I should also mention that I saw without a doubt the weirdest thing I've ever seen happen in any poker tournament happen near the end of Day One of the Venetian DS event I played in. Rather than spoil that one with the details now, I will leave that for Wednesday's post all about Day One of my tournament. But suffice it to say, there was in fact more than one thing that went down during my tournament that were truly new experiences for me -- mostly not
positive ones, mind you -- and overall it leaves me also feeling like the actual poker tournament I played in was also quite weird when it all comes down to it. And that's not even counting how sickly I rallied on Day Two from 2/3 of the way down the leaderboard to the very pinnacle over the span of just a couple of hours, which in itself was really pretty amazing and weird.

One other thing that was different about my gambling experience in Vegas this summer was that I also dabbled this trip in both blackjack and in craps, also things which I have not normally participated in in past Vegas poker trips. Back in the day, when I was a young, single guy going to Vegas with friends and family 7 or 8 times a year, I was Mr.

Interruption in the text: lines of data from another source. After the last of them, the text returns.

-- ==== Sys2Proof/Machine/Flags.lean ====
section
/-! DEFINITION. The flag VF: every computation the spec gives it (spec/10_state.md R15, R16) and the order of its write (spec/41_register_alu.md R112). The collision flag of DRW is computed by `Framebuffer.blit`. -/

namespace Sys2Proof.Machine

/-- "A flag write stores the 8-bit value 0x00 or 0x01" (R15). -/
def flagByte (b : Bool) : Byte := if b then 0x01 else 0x00

/-- ADD Vx,Vy: `a + b > 255` (R107). -/
def carryOut (a b : Byte) : Bool := decide (255 < a.toNat + b.toNat)

/-- SUB and SUBN, `a - b`: no borrow, `a >= b` (R108, R110). -/
def noBorrow (a b : Byte) : Bool := decide (b.toNat ≤ a.toNat)

/-- SHR: bit 0 of the source (R109). -/
def shiftedOutRight (b : Byte) : Bool := b.getLsbD 0

/-- SHL: bit 7 of the source (R111). -/
def shiftedOutLeft (b : Byte) : Bool := b.getLsbD 7

/-- `V[15] <- 1 or 0`. -/
def State.setFlag (s : State) (b : Bool) : State := s.setV VF (flagByte b)

/-- The result is written to `V[x]`, then the flag to `V[15]`, so the flag stays when `x = 15` (R112). -/
def State.setResultAndFlag (s : State) (x : Reg) (result : Byte) (flag : Bool) : State :=
  (s.setV x result).setFlag flag

end Sys2Proof.Machine
end

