/-- Stores are seen by the very next fetch (R51): after LD [I],Vx at any even or odd address a fetch there reads the bytes just stored, high byte first. -/
def Obligations.StoredBytesAreFetched : Prop :=
  ∀ (x : Reg) (s : State), 1 ≤ x.val → s.i.toNat + x.val < 4096 →
    ∃ t, exec (.ldMemVx x) s = .next t ∧ State.fetch { t with pc := s.i } = .ok (s.readV 0 ++ s.readV 1)

/-! ## Keys, timers, random -/

/-- `LD Vx, DT`, `LD DT, Vx`, `LD ST, Vx` (R164, R165, R166): after the last, `sound_active` is 1 exactly when `V[x] != 0`. -/
def Obligations.TimerMoves : Prop :=
  ∀ (x : Reg) (s : State),
    (∃ t, exec (.ldVxDt x) s = .next t ∧ (∀ r, t.readV r = if r = x then s.dt else s.readV r) ∧
      t.pc = s.pc + 2 ∧ Frame [.regs, .pc] s t) ∧
    (∃ t, exec (.ldDt x) s = .next t ∧ t.dt = s.readV x ∧ t.pc = s.pc + 2 ∧ Frame [.delay, .pc] s t) ∧
    (∃ t, exec (.ldSt x) s = .next t ∧ t.st = s.readV x ∧ (t.soundActive = true ↔ s.readV x ≠ 0) ∧
      t.pc = s.pc + 2 ∧ Frame [.sound, .pc] s t)

/-- SKP and SKNP (R160 to R162; the spec's decisions D12, D24): the key is `V[x][3:0]`. -/
def Obligations.KeySkipsTestTheNamedKey : Prop :=
  ∀ (x : Reg) (s : State),
    (∃ t, exec (.skp x) s = .next t ∧
      t.pc = (if s.keys.getLsbD ((s.readV x).toNat % 16) then s.pc + 4 else s.pc + 2) ∧ Frame [.pc] s t) ∧
    (∃ t, exec (.sknp x) s = .next t ∧
      t.pc = (if s.keys.getLsbD ((s.readV x).toNat % 16) then s.pc + 2 else s.pc + 4) ∧ Frame [.pc] s t)

/-- `LD Vx, K` (R163; the spec's decision D3): with no key down nothing changes, `PC` included; with a key down `V[x]` gets the least one. -/
def Obligations.WaitForKeyTakesTheLeastKey : Prop :=
  ∀ (x : Reg) (s : State),
    (s.keys = 0 → exec (.ldVxK x) s = .next s) ∧
    (s.keys ≠ 0 → ∃ t, exec (.ldVxK x) s = .next t ∧
      (∃ k, k < 16 ∧ s.keys.getLsbD k = true ∧ (∀ j, j < k → s.keys.getLsbD j = false) ∧
        (t.readV x).toNat = k) ∧
      (∀ r, r ≠ x → t.readV r = s.readV r) ∧ t.pc = s.pc + 2 ∧ Frame [.regs, .pc] s t)

/-- `RND Vx, nn` (R167, R32; the spec's decisions D15, D29): `V[x]` is the free value `rnd` ANDed with `nn`, a new value of `rnd` each time (log 3); for every value of `rnd` every bit where `nn` has a 0 is 0, and `V[x] <= nn`. -/
def Obligations.RndMasksTheFreeByte : Prop :=
  ∀ (x : Reg) (nn : Byte) (s : State),
    (∃ t, exec (.rnd x nn) s = .next t ∧
      (∀ r, t.readV r = if r = x then Config.rnd s.draws &&& nn else s.readV r) ∧
      t.draws = s.draws + 1 ∧ t.pc = s.pc + 2 ∧ Frame [.regs, .pc, .draws] s t) ∧
    (∀ rnd : Byte,
      (∀ b, nn.getLsbD b = false → ((rndResult rnd x nn s).readV x).getLsbD b = false) ∧
      ((rndResult rnd x nn s).readV x).toNat ≤ nn.toNat)

/-- TICK (R34): one less for each nonzero timer, and nothing while halted, which is the spec's decision D18 (log 13). -/
def Obligations.TickDecrementsBothTimers : Prop :=
  ∀ s : State,
    (s.fault = .none →
      s.tick.dt.toNat = s.dt.toNat - 1 ∧ s.tick.st.toNat = s.st.toNat - 1 ∧ Frame [.delay, .sound] s s.tick) ∧
    (s.fault ≠ .none → s.tick = s)

/-- `k` TICKs (R194): a timer at `v` reads `v - k`, and 0 after more; it does not wrap. -/
def Obligations.TicksCountDownToZero : Prop :=
  ∀ (k : Nat) (s : State), s.fault = .none →
    ∃ t, runOps (List.replicate k .tick) s = .next t ∧
      t.dt.toNat = s.dt.toNat - k ∧ t.st.toNat = s.st.toNat - k ∧ Frame [.delay, .sound] s t

/-- SETKEYS (R35): all 16 bits at once, of two SETKEYS only the last is seen, and nothing while halted, which is the spec's decision D18 (log 13). -/
def Obligations.SetKeysWritesAllSixteenBits : Prop :=
  ∀ (mask : Word) (s : State),
    (s.fault = .none → (s.setKeys mask).keys = mask ∧ Frame [.keys] s (s.setKeys mask)) ∧
    (s.fault ≠ .none → s.setKeys mask = s) ∧
    (∀ earlier, (s.setKeys earlier).setKeys mask = s.setKeys mask)

/-! ## Display -/

/-- `CLS` (R141): the word 00E0 makes every pixel 0 and `redraw` 1 whatever was there; VF and all else is not written, and no fault is raised. -/
def Obligations.ClsClearsEveryPixel : Prop :=
  decodeWord 0x00E0 = .ok .cls ∧
  ∀ s : State, ∃ t, exec .cls s = .next t ∧ (∀ px py, t.pixel px py = false) ∧
    t.redraw = true ∧ t.pc = s.pc + 2 ∧ Frame [.display, .redraw, .pc] s t
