section
/-! SUPPORT. The proof about the timers under STEP (spec/60_exceptions.md R195). -/

namespace Sys2Proof.Machine

/-! ### The shared operations leave both timers -/

@[simp] theorem State.pushAndJump_dt (s : State) (ret target : Word) : (s.pushAndJump ret target).dt = s.dt := by
  unfold State.pushAndJump; split <;> rfl

@[simp] theorem State.pushAndJump_st (s : State) (ret target : Word) : (s.pushAndJump ret target).st = s.st := by
  unfold State.pushAndJump; split <;> rfl

@[simp] theorem State.popPc_dt (s : State) : s.popPc.dt = s.dt := by
  unfold State.popPc; split <;> rfl

@[simp] theorem State.popPc_st (s : State) : s.popPc.st = s.st := by
  unfold State.popPc; split <;> rfl

/-- The range check lets the instruction finish or raises its fault; it does nothing else (R188). -/
theorem State.guardRange_cases (s : State) (len : Nat) (done : State) :
    s.guardRange len done = done ∨ ∃ info, s.guardRange len done = s.raise .addressOutOfRange info := by
  unfold State.guardRange
  split
  · exact .inr ⟨_, rfl⟩
  · exact .inl rfl

theorem State.guardRange_timers {s done : State} (len : Nat) (hdt : done.dt = s.dt) (hst : done.st = s.st) :
    (s.guardRange len done).dt = s.dt ∧ (s.guardRange len done).st = s.st := by
  obtain h | ⟨info, h⟩ := s.guardRange_cases len done
  · rw [h]; exact ⟨hdt, hst⟩
  · rw [h]; exact ⟨s.raise_dt _ info, s.raise_st _ info⟩

/-! ### One instruction -/

theorem exec_ldDt (x : Reg) (s : State) : exec (.ldDt x) s = .next (s.setDt (s.readV x)).advance := rfl

theorem exec_ldSt (x : Reg) (s : State) : exec (.ldSt x) s = .next (s.setSt (s.readV x)).advance := rfl

/-- LD Vx,K waits with the state unchanged, or writes its register and advances (R163). -/
theorem exec_ldVxK_timers {x : Reg} {s t : State} (h : exec (.ldVxK x) s = .next t) :
    t.dt = s.dt ∧ t.st = s.st := by
  simp only [exec, execLdVxK] at h
  split at h
  · cases h; exact ⟨rfl, rfl⟩
  · cases h; exact ⟨by simp, by simp⟩

/-- What an instruction does to the timers: nothing, or it is one of the two loads. -/
theorem exec_timers_cases {i : Instr} {s t : State} (h : exec i s = .next t) :
    (t.dt = s.dt ∧ t.st = s.st) ∨
    (∃ x, i = .ldDt x ∧ t = (s.setDt (s.readV x)).advance) ∨
    (∃ x, i = .ldSt x ∧ t = (s.setSt (s.readV x)).advance) := by
  cases i with
  | ldDt x => exact .inr (.inl ⟨x, rfl, Host.Outcome.next.inj (h.symm.trans (exec_ldDt x s))⟩)
  | ldSt x => exact .inr (.inr ⟨x, rfl, Host.Outcome.next.inj (h.symm.trans (exec_ldSt x s))⟩)
  | ldVxK x => exact .inl (exec_ldVxK_timers h)
  | call nnn =>
    obtain rfl := Host.Outcome.next.inj h
    exact .inl ⟨s.pushAndJump_dt _ _, s.pushAndJump_st _ _⟩
  | ret =>
    obtain rfl := Host.Outcome.next.inj h
    exact .inl ⟨s.popPc_dt, s.popPc_st⟩
  | ldB | ldMemVx | ldVxMem | drw =>
    obtain rfl := Host.Outcome.next.inj h
    exact .inl (State.guardRange_timers _ rfl rfl)
  | cls | sys | jp | seImm | sneImm | seReg | ldImm | addImm | ldReg | orReg | andReg | xorReg | addReg | subReg
  | shr | subn | shl | sneReg | ldI | jpV0 | rnd | skp | sknp | ldVxDt | addI | ldF =>
    obtain rfl := Host.Outcome.next.inj h
    exact .inl ⟨rfl, rfl⟩

/-! ### One STEP -/

/-- Settles O19: only the execution of a decoded instruction can write a timer, and there only by the two loads. -/
theorem timersChangeOnlyByTheirLoads : Obligations.TimersChangeOnlyByTheirLoads := by
  intro s t h
  obtain ⟨-, hs⟩ | ⟨-, -, hs⟩ | ⟨w, e, -, -, -, -, hs⟩ | ⟨w, i, -, -, hf, hd, hs⟩ := step_cases s
  case inl | inr.inl | inr.inr.inl =>
    obtain rfl := Host.Outcome.next.inj (hs.symm.trans h)
    exact ⟨.inl (by simp), .inl (by simp)⟩
  case inr.inr.inr =>
    obtain ⟨hdt, hst⟩ | ⟨x, rfl, rfl⟩ | ⟨x, rfl, rfl⟩ := exec_timers_cases (hs.symm.trans h)
    · exact ⟨.inl hdt, .inl hst⟩
    · exact ⟨.inr ⟨x, ⟨w, hf, hd⟩, rfl⟩, .inl (by simp)⟩
    · exact ⟨.inl (by simp), .inr ⟨x, ⟨w, hf, hd⟩, rfl⟩⟩

end Sys2Proof.Machine
end

section
/-! SUPPORT. The proofs about the encoding (spec/30_encoding.md R60 to R69). -/

namespace Sys2Proof

/-! ### Which row a word matches (R64) -/

/-- Row `k` of R64, counted from 0. -/
def opRow (k : Fin 35) : OpRow := opcodeTable[k]'k.isLt

/-- The two rows agree on the bits that both masks keep. -/
def OpRow.compatible (r q : OpRow) : Bool := r.pat &&& q.mask == q.pat &&& r.mask

theorem OpRow.compatible_of_common_word {r q : OpRow} {w : Word} (hr : w &&& r.mask = r.pat)
    (hq : w &&& q.mask = q.pat) : r.compatible q = true := by
  rw [OpRow.compatible, ← hr, ← hq, BitVec.and_assoc, BitVec.and_assoc, BitVec.and_comm r.mask, beq_self_eq_true]

/-- "The order matters only for rows 1 to 3" (R64): every other row excludes all rows before it. -/
theorem opRow_excludes : ∀ k j : Fin 35, j < k → k ≠ 2 → (opRow k).compatible (opRow j) = false := by
  decide +kernel

/-- The decoder answers by the first row that the word matches. -/
theorem decodeWord_of_first_row (k : Fin 35) {w : Word} (hmatch : w &&& (opRow k).mask = (opRow k).pat)
    (hfirst : ∀ j < k, w &&& (opRow j).mask ≠ (opRow j).pat) : decodeWord w = .ok ((opRow k).build w) := by
  have hfind : opcodeTable.find? (fun r => (w &&& r.mask) == r.pat) = some (opRow k) :=
    List.find?_eq_some_iff_getElem.mpr ⟨beq_iff_eq.mpr hmatch, k, k.isLt, rfl, fun j hj => by
      have hj35 : j < 35 := Nat.lt_trans hj k.isLt
      exact Bool.not_eq_true' _ ▸ beq_eq_false_iff_ne.mpr (hfirst ⟨j, hj35⟩ hj)⟩
  rw [decodeWord, hfind]

/-- A word of any row but SYS's is of no row before it. -/
theorem decodeWord_of_row (k : Fin 35) {w : Word} (hmatch : w &&& (opRow k).mask = (opRow k).pat) (hk : k ≠ 2) :
    decodeWord w = .ok ((opRow k).build w) := by
  refine decodeWord_of_first_row k hmatch fun j hj hj' => ?_
  exact absurd (OpRow.compatible_of_common_word hmatch hj') (by simp [opRow_excludes k j hj hk])

/-- A word that decodes matches a row of the table, which built the instruction. -/
theorem exists_row_of_decodeWord {w : Word} {i : Instr} (h : decodeWord w = .ok i) :
    ∃ k, w &&& (opRow k).mask = (opRow k).pat ∧ (opRow k).build w = i := by
  unfold decodeWord at h
  split at h
  next r hr =>
    obtain ⟨hmatch, k, hk, hrow, -⟩ := List.find?_eq_some_iff_getElem.mp hr
    subst hrow
    exact ⟨⟨k, hk⟩, beq_iff_eq.mp hmatch, Except.ok.inj h⟩
  next => cases h

/-! ### Decoding an encoded instruction -/

theorem ctorIdx_lt (i : Instr) : i.ctorIdx < 35 := by
  cases i <;> exact Nat.le_of_ble_eq_true rfl

/-- The row of an instruction: the constructors stand in the order of R64. -/
def Instr.row (i : Instr) : Fin 35 := ⟨i.ctorIdx, ctorIdx_lt i⟩

open Laws.EncodeMatchesRow in
theorem encodeMatchesRow (i : Instr) : Statement i :=
  i.rec cls ret sys jp call seImm sneImm seReg ldImm addImm ldReg orReg andReg xorReg addReg subReg shr subn shl
    sneReg ldI jpV0 rnd drw skp sknp ldVxDt ldVxK ldDt ldSt addI ldF ldB ldMemVx ldVxMem

theorem encodeWord_and_mask (i : Instr) : encodeWord i &&& (opRow i.row).mask = (opRow i.row).pat := by
  have hrow : Laws.EncodeMatchesRow.maskMatch i = ((opRow i.row).mask, (opRow i.row).pat) := by
    cases i <;> rfl
  have h := encodeMatchesRow i
  unfold Laws.EncodeMatchesRow.Statement at h
  rwa [hrow] at h

/-- The fields of an encoded instruction are its operands (R62, R69). -/
theorem build_encodeWord (i : Instr) : (opRow i.row).build (encodeWord i) = i := by
  cases i with
  | cls | ret => rfl
  | sys nnn | jp nnn | call nnn | ldI nnn | jpV0 nnn => exact congrArg _ (fieldNNN_formA _ nnn)
  | seImm x nn | sneImm x nn | ldImm x nn | addImm x nn | rnd x nn =>
    exact congrArg₂ _ (fieldX_formXI _ x nn) (fieldNN_formXI _ x nn)
  | seReg x y | ldReg x y | orReg x y | andReg x y | xorReg x y | addReg x y | subReg x y | shr x y | subn x y
  | shl x y | sneReg x y => exact congrArg₂ _ (fieldX_formXYN _ x y _) (fieldY_formXYN _ x y _)
  | drw x y n =>
    show Instr.drw (fieldX (formXYN _ x y _)) (fieldY (formXYN _ x y _)) (fieldN (formXYN _ x y _)) = _
    rw [fieldX_formXYN, fieldY_formXYN, fieldN_formXYN]
  | skp x | sknp x | ldVxDt x | ldVxK x | ldDt x | ldSt x | addI x | ldF x | ldB x | ldMemVx x | ldVxMem x =>
    exact congrArg _ (fieldX_formXI _ x _)
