-- ==== Sys2Proof/WellFormed.lean ====
section
/-! DEFINITION. Which commands the encoding can express. -/

namespace Sys2Proof

/-- The most bytes a SETB carries: the 13 payload bytes of a command word (R80, R83). -/
def maxSetbBytes : Nat := 13

/-- A command is well formed when its operands fit the command word: a SETB has 0 to 13 bytes (R83); every other operand fits by
its type. -/
def Instr.wf : Instr → Bool
  | .set _ => true
  | .setb bytes => decide (bytes.length ≤ maxSetbBytes)
  | .finish => true
  | .bright _ => true
  | .fast _ => true
  | .by32 _ => true
  | .defer _ => true
  | .next => true

end Sys2Proof
end

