-- ==== Sys2Proof/Machine/Flags.lean ====
section
/-! DEFINITION. The mode flags (R22, R23). There is no status flag or condition code that a command computes (R32), so what there
is to write here is the three flag writes and the view MODE. -/

namespace Sys2Proof.Machine

open Sys2Proof

/-- `FAST <- v` (R177). -/
def State.setFast (s : State) (v : Bool) : State := { s with fast := v }

/-- `BY32 <- v` (R178). -/
def State.setBy32 (s : State) (v : Bool) : State := { s with by32 := v }

/-- `DEFER <- v` (R179). -/
def State.setDefer (s : State) (v : Bool) : State := { s with defer := v }

/-- `MODE = {DEFER, BY32, FAST}`, bits 2, 1, 0 (R23); nothing reads it as a word. -/
def State.mode (s : State) : BitVec 3 :=
  BitVec.ofBool s.defer ++ (BitVec.ofBool s.by32 ++ BitVec.ofBool s.fast)

end Sys2Proof.Machine
end

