-- ==== Sys2Proof/Certificates/Slice0/Obligations.lean ====
section
/-! DEFINITION. The statements for the provers, read off the numbered rules of spec/. "Undisturbed" is the premise R226 that
R151 and R226 put before every claim about a whole frame. -/

open Sys2Proof Sys2Proof.Machine

/-! ### Reset and the invariant -/

/-- R220, R221: a reset loads the straps, resolves the pins and takes the values of the rule, in whatever state it finds the block; it
emits no event and leaves PORT; a command under way is abandoned and an offered command is not accepted. That straps which are not
well formed take effect too is the model's choice (log 20). -/
def Obligations.ResetTakesTheValuesOfTheRule : Prop :=
  ∀ (s : State) (cfg : Config) (rest : List (Nat × EnvAct)), s.env = (0, .reset cfg) :: rest →
    ∃ t, step s = .next t ∧
      t.cfg = cfg ∧
      t.pins = ⟨resolvePin cfg cfg.clkPin, resolvePin cfg cfg.daPin, resolvePin cfg cfg.dbPin⟩ ∧
      t.fast = cfg.rstFast ∧ t.by32 = false ∧ t.defer = false ∧
      t.busy = false ∧ t.phase = .idle ∧ t.pos = 0 ∧ t.fidx = 0#16 ∧ t.dir = .forward ∧
      t.port = s.port ∧ t.hist = s.hist ∧ t.pending = [] ∧ t.offers = s.offers ∧ t.env = rest

/-- A reset with well-formed straps establishes the invariant; `State.reset` has it. -/
def Obligations.ResetEstablishesTheInvariant : Prop :=
  State.reset.Inv ∧
    ∀ (s : State) (cfg : Config), configWf cfg = true → s.port.wf = true →
      s.env.all (fun e => envActSound e.2) = true → (applyReset cfg s).Inv

/-- Every step of every agent keeps the invariant: a well-formed configuration with its pins resolved, VREG masked, the byte registers
in canonical form, the cursor inside the tables, POS in range, PHASE and what is under way in agreement with BUSY and
with the wait of NEXT. -/
def Obligations.EveryStepKeepsTheInvariant : Prop :=
  ∀ s t : State, s.Inv → step s = .next t → t.Inv

/-- R200, R214: with the invariant, and an environment that accesses registers the platform has, every step answers a next state. -/
def Obligations.NoStepStopsInASoundState : Prop :=
  ∀ s : State, s.Inv → s.envPossible = true → ∃ t, step s = .next t

/-- R5, R214: an ill-formed configuration has no engine. -/
def Obligations.IllFormedConfigurationHasNoEngine : Prop :=
  ∀ s : State, dueAct s = none → configWf s.cfg = false → step s = .refused .illFormedConfiguration

/-! ### The command encoding -/

/-- Decoding the encoding of any well-formed command gives the command back, with every operand at every value. -/
def Obligations.DecodeOfEncodeIsTheCommand : Prop :=
  ∀ i : Instr, i.wf = true → decode (encode i) = .ok i

/-- The words of R92 and of the vectors T30, T31 decode to the commands they stand for. -/
def Obligations.WrittenOutWordsDecode : Prop :=
  decode 0x0100000000000004000000000000#112 = .ok (.set (1#104 <<< 50)) ∧
    decode 0x1900000000800000000000000001#112 =
      .ok (.setb [0x01#8, 0#8, 0#8, 0#8, 0#8, 0#8, 0#8, 0#8, 0x80#8]) ∧
    decode 0x0200000000000000000000000000#112 = .ok .finish ∧
    decode 0x0300000000000000000000000080#112 = .ok (.bright 128#8) ∧
    decode 0x0400000000000000000000000003#112 = .ok (.fast true) ∧
    decode 0x0500000000000000000000000002#112 = .ok (.by32 false) ∧
    decode 0x0600000000000000000000000001#112 = .ok (.defer true) ∧
    decode 0x0700000000000000000000000000#112 = .ok .next ∧
    decode 0x1e00000000000000000000000000#112 = .error (.reservedOpcode 0x1e#8)

/-- R86: no word matches two rows of the opcode table; a word is a command exactly when a row matches it, and the row is the one of the
command's mnemonic. -/
def Obligations.OpcodeRowsSelectTheCommand : Prop :=
  ∀ w : CmdWord,
    (∀ r ∈ opcodeTable, ∀ r' ∈ opcodeTable, r.hits w = true → r'.hits w = true → r = r') ∧
    ((∃ i, decode w = .ok i) ↔ ∃ r ∈ opcodeTable, r.hits w = true) ∧
    (∀ i, decode w = .ok i → ∃ r ∈ opcodeTable, r.hits w = true ∧ r.mnemonic = i.mnemonic)
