-- ==== Sys2Proof/Laws/State.lean ====
section
/-! SUPPORT. What each named update of the state does to each field, one lemma per field, so that no later proof unfolds an update. -/

namespace Sys2Proof.Machine

open Sys2Proof

@[simp] theorem elapse_nil (n : Nat) : elapse n [] = [] := rfl
@[simp] theorem elapse_cons (n gap : Nat) (act : EnvAct) (rest : List (Nat × EnvAct)) :
    elapse n ((gap, act) :: rest) = (gap - n, act) :: rest := rfl

/-- What the acceptance of a word changes: the host's stream, and one turn in the environment's script. -/
theorem acceptOffer_eq_some {s s' : State} {w : CmdWord} (h : acceptOffer s = some (w, s')) :
    ∃ rest, s.offers = w :: rest ∧ s' = { s with offers := rest, env := elapse 1 s.env } := by
  unfold acceptOffer at h
  split at h <;> cases h
  exact ⟨_, ‹_›, rfl⟩

@[simp] theorem emit_cfg (s : State) (who : Agent) (e : Event) : (s.emit who e).cfg = s.cfg := rfl
@[simp] theorem emit_pins (s : State) (who : Agent) (e : Event) : (s.emit who e).pins = s.pins := rfl
@[simp] theorem emit_vreg (s : State) (who : Agent) (e : Event) : (s.emit who e).vreg = s.vreg := rfl
@[simp] theorem emit_fast (s : State) (who : Agent) (e : Event) : (s.emit who e).fast = s.fast := rfl
@[simp] theorem emit_by32 (s : State) (who : Agent) (e : Event) : (s.emit who e).by32 = s.by32 := rfl
@[simp] theorem emit_defer (s : State) (who : Agent) (e : Event) : (s.emit who e).defer = s.defer := rfl
@[simp] theorem emit_busy (s : State) (who : Agent) (e : Event) : (s.emit who e).busy = s.busy := rfl
@[simp] theorem emit_phase (s : State) (who : Agent) (e : Event) : (s.emit who e).phase = s.phase := rfl
@[simp] theorem emit_pos (s : State) (who : Agent) (e : Event) : (s.emit who e).pos = s.pos := rfl
@[simp] theorem emit_snap (s : State) (who : Agent) (e : Event) : (s.emit who e).snap = s.snap := rfl
@[simp] theorem emit_lut (s : State) (who : Agent) (e : Event) : (s.emit who e).lut = s.lut := rfl
@[simp] theorem emit_fidx (s : State) (who : Agent) (e : Event) : (s.emit who e).fidx = s.fidx := rfl
@[simp] theorem emit_dir (s : State) (who : Agent) (e : Event) : (s.emit who e).dir = s.dir := rfl
@[simp] theorem emit_tmp (s : State) (who : Agent) (e : Event) : (s.emit who e).tmp = s.tmp := rfl
@[simp] theorem emit_pending (s : State) (who : Agent) (e : Event) : (s.emit who e).pending = s.pending := rfl
@[simp] theorem emit_port (s : State) (who : Agent) (e : Event) : (s.emit who e).port = s.port := rfl
@[simp] theorem emit_hist (s : State) (who : Agent) (e : Event) : (s.emit who e).hist = (who, e) :: s.hist := rfl
@[simp] theorem emit_offers (s : State) (who : Agent) (e : Event) : (s.emit who e).offers = s.offers := rfl
@[simp] theorem emit_env (s : State) (who : Agent) (e : Event) : (s.emit who e).env = s.env := rfl

@[simp] theorem rd_cfg (s : State) (r : RegId) : (s.rd r).cfg = s.cfg := rfl
@[simp] theorem rd_pins (s : State) (r : RegId) : (s.rd r).pins = s.pins := rfl
@[simp] theorem rd_vreg (s : State) (r : RegId) : (s.rd r).vreg = s.vreg := rfl
@[simp] theorem rd_fast (s : State) (r : RegId) : (s.rd r).fast = s.fast := rfl
@[simp] theorem rd_by32 (s : State) (r : RegId) : (s.rd r).by32 = s.by32 := rfl
@[simp] theorem rd_defer (s : State) (r : RegId) : (s.rd r).defer = s.defer := rfl
@[simp] theorem rd_busy (s : State) (r : RegId) : (s.rd r).busy = s.busy := rfl
@[simp] theorem rd_phase (s : State) (r : RegId) : (s.rd r).phase = s.phase := rfl
@[simp] theorem rd_pos (s : State) (r : RegId) : (s.rd r).pos = s.pos := rfl
@[simp] theorem rd_snap (s : State) (r : RegId) : (s.rd r).snap = s.snap := rfl
@[simp] theorem rd_lut (s : State) (r : RegId) : (s.rd r).lut = s.lut := rfl
@[simp] theorem rd_fidx (s : State) (r : RegId) : (s.rd r).fidx = s.fidx := rfl
@[simp] theorem rd_dir (s : State) (r : RegId) : (s.rd r).dir = s.dir := rfl
@[simp] theorem rd_tmp (s : State) (r : RegId) : (s.rd r).tmp = s.tmp := rfl
@[simp] theorem rd_pending (s : State) (r : RegId) : (s.rd r).pending = s.pending := rfl
@[simp] theorem rd_port (s : State) (r : RegId) : (s.rd r).port = s.port := rfl
@[simp] theorem rd_hist (s : State) (r : RegId) : (s.rd r).hist = (.engine, .rd r (s.port.read r)) :: s.hist := rfl
@[simp] theorem rd_offers (s : State) (r : RegId) : (s.rd r).offers = s.offers := rfl
@[simp] theorem rd_env (s : State) (r : RegId) : (s.rd r).env = s.env := rfl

Craps, and since even before that I've been playing blackjack in casinos all around the country, so it's not that I don't know how or don't think these can be profitable over the short-term. But the very fact that these games are by definition not profitable over the long term is what has kept me largely away from those games since I had an epiphany about my gambling proclivities sometime around Y2K and really stopped gambling altogether until getting back in to poker a few years later.

In all, it was an exciting and really amazing trip, far and away the most fun I have ever had during a short weekend in Sin City, influenced largely of course by me playing probably the best poker of my life, certainly on the largest stage and in the most significant spot I have ever played in. I learned all over again in a major way how incredibly draining a poker tournament can be, and after putting in probably 40 hours of poker in a 3-day span counting my marathon cash session on Friday night plus the next two full days at the Venetian, I can say with confidence that my mind hasn't been as worn down in as long as I can remember as it was when this thing was finally done around 3am on Sunday night / Monday morning. Every time I close my eyes -- even still, now 36 hours later -- I see pocket Kings, pocket 9s, J4 of clubs, etc. I couldn't even come close to playing even reasonably good poker at all on Tuesday, even though I had originally expected to do nothing but play poker tournaments from start to finish on this trip, and when I tried to log in to full tilt for some quick online satisfaction, I found myself donking away by not even being able to focus on the hand, the community cards, anything. I will just need a few days away from the game to clear my head, as that much high-stress, high-tension poker really threw me for a loop. But it goes without saying that this weekend will not be one I will ever forget, and I look forward to spending the next couple of days posting all about my performance in the $560 buyin Venetian Deep Stack Extravaganza tournament, following it up with a recap type of post at the end of the week about my post-trip thoughts, and my impressions in general of Vegas and of the trip as a whole.

I plan to be back on Wednesday with my recounting of Saturday's action in Las Vegas, which mostly means Day One of the Venetian Deep Stack event. See you then!